How serious can anemia, sickle cell be?
With proper treatment, sickle cell can be asymptomatic during adolescence or early adulthood. Serious symptoms begin to develop at different ages in different populations. The majority of patients, and particularly teenagers, need early attention by health care providers.
How does aru-1801 work?
The observations suggest that Aru-1801 shows promising therapeutic activity against anemia-related conditions. Further studies are needed to determine the optimal dose, dosing, and therapeutic window for this compound.
What is the latest research for anemia, sickle cell?

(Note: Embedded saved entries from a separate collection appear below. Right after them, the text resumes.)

/-- The record of one group (R382), `last` when no record follows; `n` is the offset of the next one. -/
def groupBytes (s : State) (g : Nat) (tag : Nat) (next : Nat) : List Byte :=
  let gr := groupOf s g
  let ws := (s.waves.filter fun e => e.2.group == g && e.2.status != .retired).map (·.2)
  let byId := (List.range 16).flatMap fun i => ws.filter fun w => w.waveId == i
  let xs := (s.transfers.filter fun e => e.2.group == g).map (·.2)
  let shape := ((lookup s.launches gr.launch).map (·.shape)).getD 0#32
  let cols := shapeCols shape.toNat
  let copied := !gr.garnerCopy.isEmpty
  let holder := gr.plots.any fun p => p.2.level
  bytesOf 8 next ++ bytesOf 24 (slotRecord gr) ++ bytesOf 8 gr.region.toNat ++ zeroBytes 24
  ++ bytesOf 4 byId.length ++ bytesOf 4 gr.pngran ++ bytesOf 4 xs.length
  ++ bytesOf 1 (bitNat gr.hadLease 0 + bitNat copied 1 + (if copied then (cols - 1) * 4 else 0)) ++ zeroBytes 3
  ++ bytesOf 8 shape.toNat ++ bytesOf 8 gr.gbar.toNat
  ++ bytesOf 8 (if tag = 0 then 0 else 1 + bitNat holder 1 + tag * 2 ^ 32) ++ zeroBytes 152
  ++ byId.flatMap waveBytes
  ++ (List.range 64).flatMap (fun h => match lookup gr.plots h with
      | none => zeroBytes 32
      | some p => bytesOf 32 (tableEntry gr h p))
  ++ regionBytes gr
  ++ xs.flatMap xferBytes
  ++ gr.garnerCopy

/-- The tag of the share set of a group among the sets of an image, 0 for none: its place among the distinct sets. -/
def shareTagOf (sets : List (List Nat)) (g : Nat) : Nat :=
  match sets.findIdx? fun l => l.contains g with
  | some i => i + 1
  | none => 0

/-- The group records of an image from offset `off` on. -/
def recordsFrom (s : State) (sets : List (List Nat)) (off : Nat) (gs : List Nat) : List Byte :=
  match gs with
  | [] => []
  | g :: rest =>
    let n := (groupBytes s g 0 0).length
    groupBytes s g (shareTagOf sets g) (if rest.isEmpty then 0 else off + n) ++ recordsFrom s sets (off + n) rest

/-- The header (Table 14.6). -/
def headerBytes (s : State) (groups waves len : Nat) (part : Bool) : List Byte :=
  bytesOf 4 1 ++ bytesOf 4 1 ++ bytesOf 8 s.tsc.toNat ++ bytesOf 4 groups ++ bytesOf 4 waves ++ bytesOf 8 4096 ++ bytesOf 8 len
    ++ bytesOf 4 (if part then 1 else 0) ++ zeroBytes 4052

/-- The groups that an image saves: those in scope with a wave that has not retired. -/
def savedGroups (s : State) (ctag : Nat) : List Nat :=
  (scopeGroups s ctag).filter fun g => (groupOf s g).state == .resident && !allRetired s g

/-- The groups of a context that have ended and left their slots, but whose cluster-level plots groups share that are saved (R80, R83). -/
def orphanGroups (s : State) (ctag : Nat) : AMap Group :=
  s.groups.filter fun e => e.2.ctag == ctag && e.2.gslot == 4 && (shareSet s e.1).any (savedGroups s ctag).contains

/-- A granule run for a plot that a group adopts, and the granules that its region then has. DESIGN CHOICE (log 65): the lowest free run of its region, and where there
is none the granules after it. -/
def adoptRun (gr : Group) (n : Nat) : Nat × Nat :=
  match (firstFit gr n).filter fun b => !runHeld gr b n with
  | some b => (b, gr.pngran)
  | none => (gr.pngran, gr.pngran + n)

/-- A cluster-level plot whose holder has ended moves into the region of the sharing group with the lowest GRPID (R83), as the image gives it: on the core the
plot stays where it is until the groups are removed. -/
def adoptPlots (s : State) (ctag : Nat) : State :=
  (orphanGroups s ctag).foldl (fun s e =>
    let set := shareSet s e.1
    match set.foldl (fun b g => match b with
      | none => some g
      | some x => if (groupOf s g).grpid < (groupOf s x).grpid then some g else some x) (none : Option Nat) with
    | none => s
    | some g =>
      let s := (e.2.plots.filter fun p => p.2.level).foldl (fun s p =>
        let gr := groupOf s g
        let r := adoptRun gr p.2.ngran
        if (lookup gr.plots p.1).isSome then s
        else setGroup s g { gr with plots := put gr.plots p.1 { p.2 with base := r.1 }, pngran := r.2 }) s
      { s with
        groups := erase s.groups e.1
        transfers := mapVals s.transfers fun t => { t with plots := t.plots.map fun q => if q.1 = e.1 then (g, q.2) else q } }) s

/-- Whether a transfer belongs to what is being saved: issued by a group in scope, or moving into or out of its plots. -/
def ownTransfer (s : State) (ctag : Nat) (t : Transfer) : Bool :=
  t.ctag == ctag && (inScope s ctag (groupOf s t.group) || (ctxOf s ctag).evac.isNone || t.plots.any fun q => inScope s ctag (groupOf s q.1))

/-- The conditions of R380, but for the writing itself: every transfer has ended, or is parked and recorded; reads have been taken; leases have gone. -/
def settled (s : State) (ctag : Nat) : Bool :=
  let gs := savedGroups s ctag
  let kept := fun (t : Transfer) => t.parked.isSome && gs.contains t.group && (match t.op with
    | .mcadr .. => false
    | _ => true)
  (s.transfers.all fun e => !ownTransfer s ctag e.2 || kept e.2)
    && ((gs ++ (orphanGroups s ctag).map (·.1)).all fun g => (groupOf s g).plots.all fun p => p.2.access.all fun a => match a with
        | .xfer _ => true
        | _ => false)
    && (gs.all fun g => !((yokeOf s g).any fun e => holdsLease e.2 g))
    && ((scopeGroups s ctag).all fun g => (groupOf s g).gslot == 4 || gs.contains g)

/-- Whether a plot outlives its group, which has ended, for the groups that share it and are saved (R80, R83). -/
def outlives (s : State) (ctag g h : Nat) : Bool :=
  ((lookup (groupOf s g).plots h).any fun p => p.level) && (shareSet s g).any fun k => (savedGroups s ctag).contains k

/-- Entering SETTLING (Table 14.4): transfers into plots of groups that have ended are cancelled (R380), but for shared plots that are saved all the
same (R83). The deadline of a drain that has done its work is over. -/
def startSettling (s : State) (ctag : Nat) : State :=
  let c := ctxOf s ctag
  let s := setCtx s ctag { c with deadline := if c.cstate = .draining then none else c.deadline }
  let s := setCState s ctag .settling 0
  let gone := (scopeGroups s ctag).filter fun g => (groupOf s g).state == .ending
  let xs := (s.transfers.filter fun e => e.2.op.intoPlot && e.2.plots.any fun q => gone.contains q.1 && !outlives s ctag q.1 q.2).map (·.1)
  xs.foldl cancelTransfer s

For those diagnosed with sickle cell disease, additional folic acid in pregnancy and an annual hemoglobin of 12 g/dl may lead to a significant decrease in complications. However, other research on alternatives to folic acid is still needed to assess how effective such supplements are, whether folic acid should be taken during pregnancy for those who already have high concentrations, and the length of time that the supplement should be taken once delivery has occurred.